- _TRY IT_
Among the lines below, a stretch begins at the one with "six bytes. -/" and ends at the one with "txByte (exec .encEnd ((encoding 1).putField 1 0x7F)) 1". Repeat that stretch exactly, ends included.

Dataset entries
# # #

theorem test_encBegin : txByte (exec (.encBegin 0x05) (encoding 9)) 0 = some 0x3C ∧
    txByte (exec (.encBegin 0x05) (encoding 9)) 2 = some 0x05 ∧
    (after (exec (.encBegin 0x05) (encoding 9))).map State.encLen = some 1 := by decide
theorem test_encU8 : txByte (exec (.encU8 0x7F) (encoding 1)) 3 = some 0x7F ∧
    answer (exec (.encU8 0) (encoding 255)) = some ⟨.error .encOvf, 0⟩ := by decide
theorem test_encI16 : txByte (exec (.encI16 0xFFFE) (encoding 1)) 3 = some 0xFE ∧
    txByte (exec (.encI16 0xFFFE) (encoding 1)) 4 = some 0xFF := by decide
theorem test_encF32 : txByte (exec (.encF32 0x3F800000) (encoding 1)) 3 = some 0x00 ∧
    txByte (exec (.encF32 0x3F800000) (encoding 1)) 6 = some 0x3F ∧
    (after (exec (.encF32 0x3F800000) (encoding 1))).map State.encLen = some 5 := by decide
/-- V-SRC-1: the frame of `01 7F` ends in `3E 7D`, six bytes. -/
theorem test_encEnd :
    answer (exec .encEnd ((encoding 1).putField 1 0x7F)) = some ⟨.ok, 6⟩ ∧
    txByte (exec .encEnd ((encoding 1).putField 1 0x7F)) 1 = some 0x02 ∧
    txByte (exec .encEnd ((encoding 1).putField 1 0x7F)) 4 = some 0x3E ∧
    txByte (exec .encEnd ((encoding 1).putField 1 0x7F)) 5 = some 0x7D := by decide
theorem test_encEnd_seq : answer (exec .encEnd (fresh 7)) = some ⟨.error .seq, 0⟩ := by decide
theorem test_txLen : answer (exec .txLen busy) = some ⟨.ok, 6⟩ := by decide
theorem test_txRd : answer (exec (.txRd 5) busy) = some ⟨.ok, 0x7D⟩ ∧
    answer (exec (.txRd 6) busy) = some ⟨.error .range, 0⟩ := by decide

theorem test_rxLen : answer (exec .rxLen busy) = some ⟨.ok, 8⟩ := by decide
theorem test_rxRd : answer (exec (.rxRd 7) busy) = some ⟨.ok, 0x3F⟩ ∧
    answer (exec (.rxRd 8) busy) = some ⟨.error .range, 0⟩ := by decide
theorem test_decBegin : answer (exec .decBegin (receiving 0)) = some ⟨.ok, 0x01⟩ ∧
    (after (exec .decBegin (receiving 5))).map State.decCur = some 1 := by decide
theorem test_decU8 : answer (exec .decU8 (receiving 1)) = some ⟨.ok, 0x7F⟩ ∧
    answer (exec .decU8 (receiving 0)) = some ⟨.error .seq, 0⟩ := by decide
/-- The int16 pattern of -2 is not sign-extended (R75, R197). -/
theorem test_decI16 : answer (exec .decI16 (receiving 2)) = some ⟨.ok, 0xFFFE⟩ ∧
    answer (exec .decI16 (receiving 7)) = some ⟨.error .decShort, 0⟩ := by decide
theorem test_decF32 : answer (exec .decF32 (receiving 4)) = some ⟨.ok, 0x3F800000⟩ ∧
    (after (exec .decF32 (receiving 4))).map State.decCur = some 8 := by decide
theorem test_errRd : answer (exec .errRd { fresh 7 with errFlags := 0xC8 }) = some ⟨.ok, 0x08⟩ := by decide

# # #

- _RESPONSE BOX_
/-- V-SRC-1: the frame of `01 7F` ends in `3E 7D`, six bytes. -/
theorem test_encEnd :
    answer (exec .encEnd ((encoding 1).putField 1 0x7F)) = some ⟨.ok, 6⟩ ∧
    txByte (exec .encEnd ((encoding 1).putField 1 0x7F)) 1 = some 0x02 ∧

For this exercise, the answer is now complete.